Extracting text from PDF with extractFileText is not working for some PDF

I am using the extractFileText function to extract text from PDF files but with some files the function returns an empty string.
Through the function pdfinfo, I realized that the PDF files from which extractFileText cannot extract the text have different producer tag than those for which it works. In particular, it seems that extractFileText fails to extract the text in the case where the producer tag is Producer: "iText 2.1.7 by 1T3XT".
No error message is generated; you simply get an empty string.
Can anyone help me? Thank you!

7 Comments

Please post an example of a file or two that works, and a file or two that does not work.
iText 2.1.7 is from a product that is some 20 years past its EOL and so the pdf doc created by it is probably not compliant in some fashion with what current pdf readers presume to be so.
The <recent question about retrieving pdf bookmarks> had just sent me on a search for how to do so and came across iText during that; there appears to have been a pretty big brouhaha over revisions and using older versions and limitations about licensing and IP infringement issues back some time ago...a link to a discussion responded to by an original author that outlines some of that is <here>. So, the question might be how old are these files and from whence did they come?

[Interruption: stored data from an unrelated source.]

/-! ### Decoding: a word for every constructor (30_encoding.md R93, R97; operand bytes by log entries 2 and 3) -/

theorem test_decode_pec15 : decode defaultConfig [0b00000000, 0b00000000, 0b00000001] = .ok (.pec15 [0, 1]) := by decide
theorem test_decode_pec10 : decode defaultConfig [0b00000001, 0b00000001, 0b11111111] = .ok (.pec10 true [0xFF]) := by decide
theorem test_decode_chksum8 : decode defaultConfig [0b00000010, 0b01010101, 0b10101010] = .ok (.chksum8 [0x55, 0xAA]) := by decide
theorem test_decode_chkok :
    decode defaultConfig [0b00000011, 0x55, 0xAA, 0x00, 0x00, 0x80, 0x01, 0x00, 0x05, 0x01, 0, 0, 0, 0, 0, 0, 0x86] =
      .ok (.chkok frameA) := by decide
/-- 3300000 is `0x00325AA0`. -/
theorem test_decode_vconv :
    decode defaultConfig [0b00000100, 0b00000000, 0b00110010, 0b01011010, 0b10100000] = .ok (.vconv 3300000) := by decide
theorem test_decode_vconv_negative : decode defaultConfig [0x04, 0xFF, 0xFF, 0xFF, 0xFF] = .ok (.vconv (-1)) := by decide
theorem test_decode_bldVolt :
    decode defaultConfig [0b00000101, 0x00, 0x04, 0x07, 0xC2, 0x01, 0x01, 0x00, 0x32, 0x5A, 0xA0, 0x00, 0x12, 0x34,
      0x00, 0x02, 0x01, 0x01] =
      .ok (.bldVolt ⟨0x00, 0x04, 0x07, 0xC2⟩ 1 (.volt 3300000) (.lit 0x1234) (.lit 0x0201) true) := by decide
theorem test_decode_bldAfecnt : decode defaultConfig [0b00000110, 0b00000101, 0b00000001] = .ok (.bldAfecnt 5 true) := by decide
theorem test_decode_bldRange :
    decode defaultConfig [0b00000111, 0x02, 0x03, 0x1D, 0x00, 0xAB, 0xCD, 0x01, 0x02] =
      .ok (.bldRange 2 3 29 (.lit 0xABCD) 0x0102) := by decide
theorem test_decode_bldSpimode : decode defaultConfig [0b00001000, 0b00000010] = .ok (.bldSpimode 2) := by decide
theorem test_decode_rxReset : decode defaultConfig [0b00001001, 0b00000001, 0b00000000] = .ok (.rxReset 256) := by decide
theorem test_decode_rxReset_default : decode defaultConfig [0b00001001] = .ok (.rxReset 100) := by decide
theorem test_decode_rxPush : decode defaultConfig [0b00001010, 0b00000001, 0b00000010] = .ok (.rxPush [1, 2]) := by decide
theorem test_decode_rxTimeout : decode defaultConfig [0b00001011] = .ok .rxTimeout := by decide
theorem test_decode_tick : decode defaultConfig [0b00001100] = .ok .tick := by decide
theorem test_decode_pollReady : decode defaultConfig [0b00001101] = .ok .pollReady := by decide
theorem test_decode_pollRem : decode defaultConfig [0b00001110] = .ok .pollRem := by decide
theorem test_decode_fVolt : decodeTableWord 128 0x55AA000407C201E02E3412504601DA92 = some (.fVolt frameW) := by decide
theorem test_decode_fAfecnt : decodeTableWord 128 0x55AA0000800100050100000000000086 = some (.fAfecnt frameA) := by decide
theorem test_decode_fRange : decodeTableWord 128 0x55AA00008010000100042710003200FD = some (.fRange frameC) := by decide
theorem test_decode_fSpimode : decodeTableWord 128 0x55AA00008020000200000000000000A1 = some (.fSpimode frameB) := by decide

theorem test_reject_empty : decode defaultConfig [] = .error .emptyRequest := by decide
theorem test_reject_select_F : decode defaultConfig [0b00001111] = .error .reservedSelect := by decide
theorem test_reject_high_nibble : decode defaultConfig [0b00010000] = .error .badSelectByte := by decide
theorem test_reject_truncated : decode defaultConfig [0x06, 5] = .error .truncated := by decide
theorem test_reject_trailing : decode defaultConfig [0x0C, 0] = .error .trailingBytes := by decide
theorem test_reject_boolean : decode defaultConfig [0x06, 5, 2] = .error .badBoolean := by decide
theorem test_reject_slot_tag : decode defaultConfig [0x07, 0, 0, 0, 2, 0, 0, 0, 0] = .error .badSlotTag := by decide
/-- A UV_WIDTH that fills no whole number of bytes: 2048 needs 13 bits. -/
theorem test_reject_uv : decode { defaultConfig with uvWidth := 12 } [0x04, 0x08, 0x00] = .error .uvOutOfRange := by decide
theorem test_reject_chkok_length : decode defaultConfig (0x03 :: List.replicate 15 0) = .error .frameLength := by decide
theorem test_reject_frame_length : decode defaultConfig [0x55, 0xAA, 0] = .error .frameLength := by decide
theorem test_reject_unclassified :
    decode defaultConfig [0x55, 0xAB, 0, 0, 0, 0, 0, 0, 0, 0, 0, 0, 0, 0, 0, 0] = .error .unclassifiedFrame := by decide

/-- From reset, the first step runs the presented word (log entry 19). -/
theorem test_first_step_runs_word :
    respOf (step (State.reset.withFetchWord 128 0x55AA0000800100050100000000000086)) =
      some (.none, [.frameReady frameA]) := by decide

/-! ### Unit PEC (95_test_vectors.md sections 2.1 and 2.2; S2) -/

theorem test_pec15_empty : respOf (exec (.pec15 []) State.reset) = some (.word16 0x0020, []) := by decide
theorem test_pec15_known_vector : respOf (exec (.pec15 [0, 0]) State.reset) = some (.word16 0xB65C, []) := by decide +kernel
theorem test_pec15_published : pec15 defaultConfig [0x03, 0x70] = 0xAF42 := by decide +kernel
theorem test_pec15_digits : pec15 defaultConfig [0x31, 0x32, 0x33, 0x34, 0x35, 0x36, 0x37, 0x38, 0x39] = 0xA6BE := by decide +kernel
theorem test_pec10_digits :
    respOf (exec (.pec10 false [0x31, 0x32, 0x33, 0x34, 0x35, 0x36, 0x37, 0x38, 0x39]) State.reset) =
      some (.word16 0x026B, []) := by decide +kernel
theorem test_pec10_tail : respOf (exec (.pec10 true [0x01]) tailed) = some (.word16 0x01D6, []) := by decide +kernel
theorem test_pec10_no_tail_when_false : pec10 tailed.cfg false [0x01] = 0x0191 := by decide
theorem test_pec10_other_seed : pec10 { defaultConfig with pec10Seed := 0x010 } true [0x55, 0xAA] = 0x0368 := by decide +kernel
theorem test_pec10_other_seed_tail :
    pec10 { defaultConfig with pec10Seed := 0x010, wcTail := .six } true [] = 0x008F := by decide
/-- A generator other than R6's: a byte through a zero seed and `x^15 + 1` comes out as itself. -/
theorem test_pec15_other_generator : pec15 { defaultConfig with pec15Poly := 1, pec15Seed := 0 } [0xA5] = 0x014A := by
  decide +kernel
theorem test_pec15_zero_seed : pec15 { defaultConfig with pec15Seed := 0 } [0x01] = 0x8B32 := by decide
theorem test_pec15_table_form : pec15Table defaultConfig [0x00, 0x01] = 0x3D6E := by decide +kernel
theorem test_pec10_table_form : pec10Table defaultConfig false [0x00, 0x01] = 0x0215 := by decide +kernel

Whatever the answer to those, I'd suspect the chances of MATLAB/TMW fixing anything in their pdf-reading files to get around the issue is nil.
But, as @the cyclist says, attach one of them so somebody here could at least poke at it...who knows, maybe even a TMW staffer with inside knowledge just might stumble over it.
Thanks for the responses and suggestions.
I noticed that if I open the file with a pdf viewer and then print the file by selecting the "Microsoft Print to PDF" option, it then becomes possible to extract the text via the extractFileText function. The producer tag of the new pdf file is: "Microsoft: Print To PDF."
So I think the problem is really in iText 2.1.7.
The pdf files in question are recent local Italian newspapers; you can download an example here:
https://www.dropbox.com/scl/fi/zjhekigzoi6h0fsmje4gr/cs-2023.01.21.pdf?rlkey=4g19mrhbfhhh50nffzrshc6tn&dl=0
"So I think the problem is really in iText 2.1.7."
Yes, I was virtually positive of that.
You can try sending a support/bug request to Mathworks at <support.mathworks.com> describing the issue and attaching a sample failing pdf. Do NOT expect Mathworks to go to an external site; similarly, attach the file here; very few, if any, will go to some external site. (Although I don't think it'll do much good for anybody here to try, somebody might have some other tools or a full-blown Adobe install that could experiment with.)
Thank you for the response.
I apologize for including an external link.
I am attaching here a PDF file that presents the problem described, in case anyone would like to test it.
Thank you.
pdfinfo('cs 2023.01.03.pdf')
ans = struct with fields:
NumPages: 40 PageSize: [40×4 double] PDFVersion: "1.4" Title: "" Subject: "" Language: "" Keywords: "" Author: "" Creator: "" Producer: "iText 2.1.7 by 1T3XT" CreationDate: 03-Jan-2023 03:17:20 ModificationDate: 03-Jan-2023 03:17:20 Encrypted: 0 AllowsTextExtraction: 1 Filename: "/users/mss.system.asxxnt/cs 2023.01.03.pdf"
extractFileText('cs 2023.01.03.pdf')
ans = ""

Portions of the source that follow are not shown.